-- ==== Sys2Proof/Laws/Meanings.lean ====
section
/-! SUPPORT. What each shared pseudocode can do, said once: it raises in fetching its operands, raises after them, or
answers this next state. Proofs about `exec` cite these and do not unfold the meanings. -/

namespace Sys2Proof.Machine

/-- The pseudocode of `Load` (R110). -/
theorem load_cases (r : Byte) (imm : Imm) (s : State) :
    (∃ e k, FetchRaise [r] 4 s e k ∧ execLoad r imm s = .next (takeFault (s.opbyte .load) e s)) ∨
    (s.holds 4 ∧ ∃ hr : r.toNat < 32, execLoad r imm s =
      .next ((s.setReg ⟨r.toNat, hr⟩ (imm.setWidth 32)).setPc (s.pc.toNat + 4))) := by
  rcases formRI_cases r s with ⟨e, k, hk, h⟩ | ⟨h4, hr, h⟩
  · exact .inl ⟨e, k, hk, by simp [execLoad, h, perform, bind, Except.bind]⟩
  · exact .inr ⟨h4, hr, by simp [execLoad, h, perform, bind, Except.bind, pure, Except.pure]⟩

/-- The shared shape of `Add`, `Sub`, `Mul` (R119, R123). -/
theorem arith_cases (f : Int → Int → Int) (a b d : Byte) (s : State) :
    (∃ e k, FetchRaise [a, b, d] 4 s e k ∧ arith f a b d s = .error e) ∨
    (s.holds 4 ∧ ∃ (ha : a.toNat < 32) (hb : b.toNat < 32) (hd : d.toNat < 32),
      (s.params.overflow = .fault ∧ fits32 (f (s.readInt ⟨a.toNat, ha⟩) (s.readInt ⟨b.toNat, hb⟩)) = false ∧
        arith f a b d s = .error { cause := .arithOverflow, info := d, pc := s.pc.toNat + 4 }) ∨
      ((s.params.overflow = .wrap ∨ fits32 (f (s.readInt ⟨a.toNat, ha⟩) (s.readInt ⟨b.toNat, hb⟩)) = true) ∧
        arith f a b d s = .ok ((s.setReg ⟨d.toNat, hd⟩
          (BitVec.ofInt 32 (f (s.readInt ⟨a.toNat, ha⟩) (s.readInt ⟨b.toNat, hb⟩)))).setPc (s.pc.toNat + 4)))) := by
  rcases formRRR_cases a b d s with ⟨e, k, hk, h⟩ | ⟨h4, ha, hb, hd, h⟩
  · exact .inl ⟨e, k, hk, by simp [arith, h, bind, Except.bind]⟩
  · refine .inr ⟨h4, ha, hb, hd, ?_⟩
    rcases wrap_cases s.params.overflow (f (s.readInt ⟨a.toNat, ha⟩) (s.readInt ⟨b.toNat, hb⟩)) d (s.pc.toNat + 4)
      with ⟨hp, hw⟩ | ⟨hp, hf, hw⟩
    · exact .inr ⟨hp, by simp [arith, h, hw, bind, Except.bind, pure, Except.pure]⟩
    · exact .inl ⟨hp, hf, by simp [arith, h, hw, bind, Except.bind]⟩

/-- The pseudocode of `Div` (R124). -/
theorem divide_cases (a b d : Byte) (s : State) :
    (∃ e k, FetchRaise [a, b, d] 4 s e k ∧ divide a b d s = .error e) ∨
    (s.holds 4 ∧ ∃ (ha : a.toNat < 32) (hb : b.toNat < 32) (hd : d.toNat < 32),
      (s.readInt ⟨b.toNat, hb⟩ = 0 ∧
        divide a b d s = .error { cause := .divideByZero, info := b, pc := s.pc.toNat + 4 }) ∨
      (s.readInt ⟨b.toNat, hb⟩ ≠ 0 ∧ s.params.overflow = .fault ∧
        fits32 (truncDiv (s.readInt ⟨a.toNat, ha⟩) (s.readInt ⟨b.toNat, hb⟩)) = false ∧
        divide a b d s = .error { cause := .arithOverflow, info := d, pc := s.pc.toNat + 4 }) ∨
      (s.readInt ⟨b.toNat, hb⟩ ≠ 0 ∧
        (s.params.overflow = .wrap ∨ fits32 (truncDiv (s.readInt ⟨a.toNat, ha⟩) (s.readInt ⟨b.toNat, hb⟩)) = true) ∧
        divide a b d s = .ok (((s.setReg ⟨d.toNat, hd⟩
          (BitVec.ofInt 32 (truncDiv (s.readInt ⟨a.toNat, ha⟩) (s.readInt ⟨b.toNat, hb⟩)))).setRem
          (BitVec.ofInt 32 (truncRem (s.readInt ⟨a.toNat, ha⟩) (s.readInt ⟨b.toNat, hb⟩)))).setPc (s.pc.toNat + 4)))) := by
  rcases formRRR_cases a b d s with ⟨e, k, hk, h⟩ | ⟨h4, ha, hb, hd, h⟩
  · exact .inl ⟨e, k, hk, by simp [divide, h, bind, Except.bind]⟩
  · refine .inr ⟨h4, ha, hb, hd, ?_⟩
    by_cases hz : s.readInt ⟨b.toNat, hb⟩ = 0
    · exact .inl ⟨hz, by simp [divide, h, hz, bind, Except.bind]⟩
    · rcases wrap_cases s.params.overflow (truncDiv (s.readInt ⟨a.toNat, ha⟩) (s.readInt ⟨b.toNat, hb⟩)) d
        (s.pc.toNat + 4) with ⟨hp, hw⟩ | ⟨hp, hf, hw⟩
      · exact .inr (.inr ⟨hz, hp, by simp [divide, h, hz, hw, bind, Except.bind, pure, Except.pure]⟩)
      · exact .inr (.inl ⟨hz, hp, hf, by simp [divide, h, hz, hw, bind, Except.bind]⟩)

/-- The shared shape of the comparisons (R139). -/
theorem compare_cases (rel : Int → Int → Bool) (a b : Byte) (s : State) :
    (∃ e k, FetchRaise [a, b] 4 s e k ∧ compareRegs rel a b s = .error e) ∨
    (s.holds 4 ∧ ∃ (ha : a.toNat < 32) (hb : b.toNat < 32), compareRegs rel a b s =
      .ok ((s.setCmp (rel (s.readInt ⟨a.toNat, ha⟩) (s.readInt ⟨b.toNat, hb⟩))).setPc (s.pc.toNat + 4))) := by
  rcases formRRP_cases a b s with ⟨e, k, hk, h⟩ | ⟨h4, ha, hb, h⟩
  · exact .inl ⟨e, k, hk, by simp [compareRegs, h, bind, Except.bind]⟩
  · exact .inr ⟨h4, ha, hb, by simp [compareRegs, h, bind, Except.bind, pure, Except.pure]⟩

/-- An absolute jump (R130, R133). -/
theorem jumpTo_cases (target : Nat → Int → Int) (r : Byte) (s : State) :
    (∃ e k, FetchRaise [r] 2 s e k ∧ jumpTo target r s = .error e) ∨
    (s.holds 2 ∧ ∃ hr : r.toNat < 32, ∃ t, t = target (s.pc.toNat + 2) (s.readInt ⟨r.toNat, hr⟩) ∧
      (((t < 0 ∨ (maxPc : Int) < t) ∧
        jumpTo target r s = .error { cause := .pcOutOfRange, info := r, pc := s.pc.toNat + 2 }) ∨
      (0 ≤ t ∧ t ≤ maxPc ∧ jumpTo target r s = .ok (s.setPc t.toNat)))) := by
  rcases formR_cases r s with ⟨e, k, hk, h⟩ | ⟨h2, hr, h⟩
  · exact .inl ⟨e, k, hk, by simp [jumpTo, h, bind, Except.bind]⟩
  · refine .inr ⟨h2, hr, _, rfl, ?_⟩
    rcases setPcTarget_cases (target (s.pc.toNat + 2) (s.readInt ⟨r.toNat, hr⟩)) r (s.pc.toNat + 2)
      with ⟨ht, hp⟩ | ⟨h0, h1, hp⟩
    · exact .inl ⟨ht, by simp [jumpTo, h, hp, bind, Except.bind]⟩
    · exact .inr ⟨h0, h1, by simp [jumpTo, h, hp, bind, Except.bind, pure, Except.pure]⟩

/-- A relative jump (R131, R132, R133). -/
theorem jumpBy_cases (target : Nat → Int → Int) (r : Byte) (s : State) :
    (∃ e k, FetchRaise [r] 2 s e k ∧ jumpBy target r s = .error e) ∨
    (s.holds 2 ∧ ∃ hr : r.toNat < 32, ∃ t, t = target (s.pc.toNat + 2) (s.readInt ⟨r.toNat, hr⟩) ∧
      (((s.readInt ⟨r.toNat, hr⟩ < 0 ∨ t < 0 ∨ (maxPc : Int) < t) ∧
        jumpBy target r s = .error { cause := .pcOutOfRange, info := r, pc := s.pc.toNat + 2 }) ∨
      (0 ≤ s.readInt ⟨r.toNat, hr⟩ ∧ 0 ≤ t ∧ t ≤ maxPc ∧ jumpBy target r s = .ok (s.setPc t.toNat)))) := by
  rcases formR_cases r s with ⟨e, k, hk, h⟩ | ⟨h2, hr, h⟩
  · exact .inl ⟨e, k, hk, by simp [jumpBy, h, bind, Except.bind]⟩
  · refine .inr ⟨h2, hr, _, rfl, ?_⟩
    by_cases hn : s.readInt ⟨r.toNat, hr⟩ < 0
    · exact .inl ⟨.inl hn, by simp [jumpBy, h, hn, bind, Except.bind]⟩
    · rcases setPcTarget_cases (target (s.pc.toNat + 2) (s.readInt ⟨r.toNat, hr⟩)) r (s.pc.toNat + 2)
        with ⟨ht, hp⟩ | ⟨h0, h1, hp⟩
      · exact .inl ⟨.inr ht, by simp [jumpBy, h, hn, hp, bind, Except.bind]⟩
      · exact .inr ⟨by omega, h0, h1, by simp [jumpBy, h, hn, hp, bind, Except.bind, pure, Except.pure]⟩

/-- A conditional absolute jump (R150, R151). -/
theorem jumpIf_cases (taken : Bool) (r : Byte) (s : State) :
    (∃ e k, FetchRaise [r] 2 s e k ∧ jumpIf taken r s = .error e) ∨
    (s.holds 2 ∧ ∃ hr : r.toNat < 32,
      (taken = false ∧ jumpIf taken r s = .ok (s.setPc (s.pc.toNat + 2))) ∨
      (taken = true ∧ s.readInt ⟨r.toNat, hr⟩ < 0 ∧
        jumpIf taken r s = .error { cause := .pcOutOfRange, info := r, pc := s.pc.toNat + 2 }) ∨
      (taken = true ∧ 0 ≤ s.readInt ⟨r.toNat, hr⟩ ∧
        jumpIf taken r s = .ok (s.setPc (s.readInt ⟨r.toNat, hr⟩).toNat))) := by
  rcases formR_cases r s with ⟨e, k, hk, h⟩ | ⟨h2, hr, h⟩
  · exact .inl ⟨e, k, hk, by simp [jumpIf, h, bind, Except.bind]⟩
  · refine .inr ⟨h2, hr, ?_⟩
    cases taken with
    | false => exact .inl ⟨rfl, by simp [jumpIf, h, bind, Except.bind, pure, Except.pure]⟩
    | true =>
      have hmax : s.readInt ⟨r.toNat, hr⟩ < 2147483648 := by
        have := BitVec.toInt_lt (x := s.readReg ⟨r.toNat, hr⟩)
        simpa [State.readInt] using this
      rcases setPcTarget_cases (s.readInt ⟨r.toNat, hr⟩) r (s.pc.toNat + 2) with ⟨ht, hp⟩ | ⟨h0, _, hp⟩
      · refine .inr (.inl ⟨rfl, ?_, by simp [jumpIf, h, hp, bind, Except.bind]⟩)
        simp only [maxPc] at ht
        omega
      · exact .inr (.inr ⟨rfl, h0, by simp [jumpIf, h, hp, bind, Except.bind, pure, Except.pure]⟩)

end Sys2Proof.Machine
end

ASSIGNED TASK:
Among the records above, repeat exactly the line with "[arith, h, bind, Except.bind]⟩", the line with "(s.params.overflow = .wrap ∨ fits32 (truncDiv", and every line in between, and only those.

ANSWER:
  · exact .inl ⟨e, k, hk, by simp [arith, h, bind, Except.bind]⟩
  · refine .inr ⟨h4, ha, hb, hd, ?_⟩
    rcases wrap_cases s.params.overflow (f (s.readInt ⟨a.toNat, ha⟩) (s.readInt ⟨b.toNat, hb⟩)) d (s.pc.toNat + 4)
      with ⟨hp, hw⟩ | ⟨hp, hf, hw⟩
    · exact .inr ⟨hp, by simp [arith, h, hw, bind, Except.bind, pure, Except.pure]⟩
    · exact .inl ⟨hp, hf, by simp [arith, h, hw, bind, Except.bind]⟩

/-- The pseudocode of `Div` (R124). -/
theorem divide_cases (a b d : Byte) (s : State) :
    (∃ e k, FetchRaise [a, b, d] 4 s e k ∧ divide a b d s = .error e) ∨
    (s.holds 4 ∧ ∃ (ha : a.toNat < 32) (hb : b.toNat < 32) (hd : d.toNat < 32),
      (s.readInt ⟨b.toNat, hb⟩ = 0 ∧
        divide a b d s = .error { cause := .divideByZero, info := b, pc := s.pc.toNat + 4 }) ∨
      (s.readInt ⟨b.toNat, hb⟩ ≠ 0 ∧ s.params.overflow = .fault ∧
        fits32 (truncDiv (s.readInt ⟨a.toNat, ha⟩) (s.readInt ⟨b.toNat, hb⟩)) = false ∧
        divide a b d s = .error { cause := .arithOverflow, info := d, pc := s.pc.toNat + 4 }) ∨
      (s.readInt ⟨b.toNat, hb⟩ ≠ 0 ∧
        (s.params.overflow = .wrap ∨ fits32 (truncDiv (s.readInt ⟨a.toNat, ha⟩) (s.readInt ⟨b.toNat, hb⟩)) = true) ∧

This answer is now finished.